I have had IBS-D for around 10 years now, without medication I have severe diarrhoea and stomach pain every day no matter what I eat. The only thing that's ever worked for me is imodium...I've been taking it daily for about 2/3 years (NOT good I know, but it was the only way I could go outside and have some semblance of a life. I've been looking for a safer alternative for a long time as I do not want to be taking imodium for years and years as I don't know what damage it could cause, or what damage has already been done. I have been unsuccessful up until now.

3 days ago I was in tesco and saw Silicolgel. I had heard that it had done wonders for some people but not for others, and wasn't sure whether I should buy it as it seemed quite expensive (£8 for 200ml), but my boyfriend bought it for me. It's supposed to work by forming a protective layer on the bowel which absorbs and binds irritative substances, toxic substances and pathogens. After taking my first dose I felt almost immediate effects. I took it just before dinner and felt none of the usual bloating, flatulence, or stomach pain.
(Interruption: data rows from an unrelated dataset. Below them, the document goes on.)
/-! ### Pages keep the cores -/

theorem State.writeEntry_cores (s : State) (l v : Nat) : (s.writeEntry l v).cores = s.cores ∧ (s.writeEntry l v).focus = s.focus := by
  simp [State.writeEntry]

theorem State.copyRaw_cores (s : State) (a b n : Nat) : (s.copyRaw a b n).cores = s.cores ∧ (s.copyRaw a b n).focus = s.focus := ⟨rfl, rfl⟩

theorem State.zeroFrame_cores (s : State) (l n : Nat) : (s.zeroFrame l n).cores = s.cores ∧ (s.zeroFrame l n).focus = s.focus := ⟨rfl, rfl⟩

theorem State.setHalf_cores (s : State) (fn half : Nat) (on : Bool) : (s.setHalf fn half on).cores = s.cores ∧ (s.setHalf fn half on).focus = s.focus := ⟨rfl, rfl⟩

theorem State.takeFrame_cores (s : State) (fn : Nat) (t : State) (h : s.takeFrame = some (fn, t)) : t.cores = s.cores ∧ t.focus = s.focus := by
  unfold State.takeFrame at h
  split at h
  · cases h
  · simp only [Option.some.injEq, Prod.mk.injEq] at h
    obtain ⟨_, rfl⟩ := h
    split <;> exact ⟨rfl, rfl⟩

theorem State.pageAccess_cores (s : State) (el e off cause : Nat) (w eng : Bool) (l : Nat) (t : State)
    (h : s.pageAccess el e off cause w eng = .loc l t) : t.cores = s.cores ∧ t.focus = s.focus := by
  simp only [State.pageAccess] at h
  repeat' split at h
  all_goals first
    | (cases h; done)
    | (rename_i h1
       have h2 := State.takeFrame_cores _ _ _ h1
       simp only [Access.loc.injEq] at h
       rw [← h.2]
       simp only [State.writeEntry_cores, State.setHalf_cores, State.copyRaw_cores, State.zeroFrame_cores]
       exact h2)
    | (cases h; exact State.writeEntry_cores ..)
    | (cases h; exact ⟨rfl, rfl⟩)

theorem State.pagedAccess_cores (s : State) (va : Nat) (w p e : Bool) (l : Nat) (t : State) (h : s.pagedAccess va w p e = .loc l t) :
    t.cores = s.cores ∧ t.focus = s.focus := by
  unfold State.pagedAccess at h
  repeat' split at h
  all_goals first
    | exact State.pageAccess_cores _ _ _ _ _ _ _ _ _ h
    | cases h

/-! ### The trace (23 R405, R406) -/

/-- Two cores that differ at most in the trace's head and drop count. -/
def Core.sameButTrace (k k' : Core) : Prop := ∃ h d, k' = { k with trhead := h, trdrops := d }

theorem Core.sameButTrace_refl (k : Core) : Core.sameButTrace k k := ⟨k.trhead, k.trdrops, rfl⟩

theorem Core.sameButTrace_trans {a b c : Core} (h : Core.sameButTrace a b) (h' : Core.sameButTrace b c) : Core.sameButTrace a c := by
  obtain ⟨x, y, rfl⟩ := h
  obtain ⟨u, v, rfl⟩ := h'
  exact ⟨u, v, rfl⟩

theorem State.core_of_cores {s t : State} (h : t.cores = s.cores) (c : Nat) : t.core c = s.core c := by unfold State.core; rw [h]

theorem State.modCore_sameButTrace (s : State) (core : Nat) (f : Core → Core) (hf : ∀ k, Core.sameButTrace k (f k)) (c : Nat) :
    Core.sameButTrace (s.core c) ((s.modCore core f).core c) := by
  by_cases h : c = core
  · subst h; rw [State.core_modCore_same]; exact hf _
  · rw [State.core_modCore_other _ _ _ _ h]; exact Core.sameButTrace_refl _

theorem State.traceWrite_core (s t : State) (core : Nat) (d : List Word) (h : s.traceWrite core d = some t) :
    t.focus = s.focus ∧ ∀ c, Core.sameButTrace (s.core c) (t.core c) := by
  unfold State.traceWrite at h
  dsimp only at h
  split at h
  · cases h
  · split at h
    · rename_i l u h1
      cases h
      obtain ⟨h2, h3⟩ := State.pagedAccess_cores _ _ _ _ _ _ _ h1
      refine ⟨by simpa using h3, fun c => ?_⟩
      have h4 : (u.writeDs l d).core c = s.core c := State.core_of_cores (by simpa using h2) c
      rw [← h4]
      exact State.modCore_sameButTrace _ _ _ (fun k => ⟨_, _, rfl⟩) c
    · cases h

/-- A trace record changes no core but in the trace's head and drop count, and not who acts. -/
theorem State.trace_core (s : State) (core bit kind source cycle p0 p1 : Nat) :
    (s.trace core bit kind source cycle p0 p1).focus = s.focus ∧
      ∀ c, Core.sameButTrace (s.core c) ((s.trace core bit kind source cycle p0 p1).core c) := by
  unfold State.trace
  dsimp only
  split
  · exact ⟨rfl, fun c => Core.sameButTrace_refl _⟩
  · split
    · rename_i t h
      rw [Option.bind_eq_some_iff] at h
      obtain ⟨u, hu, ht⟩ := h
      have h2 := State.traceWrite_core _ _ _ _ ht
      split at hu
      · cases hu; exact h2
      · have h1 := State.traceWrite_core _ _ _ _ hu
        exact ⟨h2.1.trans h1.1, fun c => Core.sameButTrace_trans (h1.2 c) (h2.2 c)⟩
    · exact ⟨rfl, fun c => State.modCore_sameButTrace _ _ _ (fun k => ⟨_, _, rfl⟩) c⟩

/-- A trace that is off records nothing. -/
theorem State.trace_off (s : State) (core bit kind source cycle p0 p1 : Nat) (h : (s.core core).trctl.getLsbD 0 = false) :
    s.trace core bit kind source cycle p0 p1 = s := by
  unfold State.trace
  dsimp only
  rw [if_pos]
  have h1 : bitOf (s.core core).trctl.toNat 0 = false := by
    rw [BitVec.getLsbD, Nat.testBit_zero] at h
    simpa [bitOf] using h
  simp [h1]

/-! ### The loop snapshot (23 R403) -/

/-- Two cores that differ at most in the trace and the conflict matrix's snapshot. -/
def Core.sameButSnap (k k' : Core) : Prop := ∃ h d a b e, k' = { k with trhead := h, trdrops := d, cmSnap := a, cmSnapVals := b, cmMerge := e }

theorem Core.sameButSnap_refl (k : Core) : Core.sameButSnap k k := ⟨_, _, _, _, _, rfl⟩

theorem Core.sameButSnap_trans {a b c : Core} (h : Core.sameButSnap a b) (h' : Core.sameButSnap b c) : Core.sameButSnap a c := by
  obtain ⟨_, _, _, _, _, rfl⟩ := h
  obtain ⟨_, _, _, _, _, rfl⟩ := h'
  exact ⟨_, _, _, _, _, rfl⟩

theorem Core.sameButTrace_snap {a b : Core} (h : Core.sameButTrace a b) : Core.sameButSnap a b := by
  obtain ⟨_, _, rfl⟩ := h
  exact ⟨_, _, _, _, _, rfl⟩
I kept taking it the next day before meals, taking no imodium all day and no diarrhoea, no stomach pain, no bloating, no urgency! When taking imodium I almost always wake up with stomach pain in the morning and still get urgency, but this was all gone. I got a little confident last night and had takeaway food and ended up with stomach pain and had a bit of D in the morning (partly caused by anxiety), but it seems that as long as I avoid big triggers it works perfectly! I'm hoping that with taking it for a long period of time it will improve my ibs in general as it seems to have done that for some people. I'm also going to try taking it first thing in the morning and last thing at night as my ibs is always worst in the morning.

The best part - no side effects!!! It's completely safe to take (although it does say not to take within an hour of taking another medication, but that's just because it can affect the absorption of other meds because it forms a protective layer on the bowel. And it's almost completely natural.

Everyone please try Silicolgel! I'm not saying it works for everyone as it doesn't, and it certainly isn't a cure for me, but it controls my symptoms as well as possible and that's all we can really do with IBS. It is expensive but it's worth a try. Also, if you find it doesn't work in the first few days, try taking it for longer as they recommend taking it for around 4 weeks. Compared to life with no meds it's heaven.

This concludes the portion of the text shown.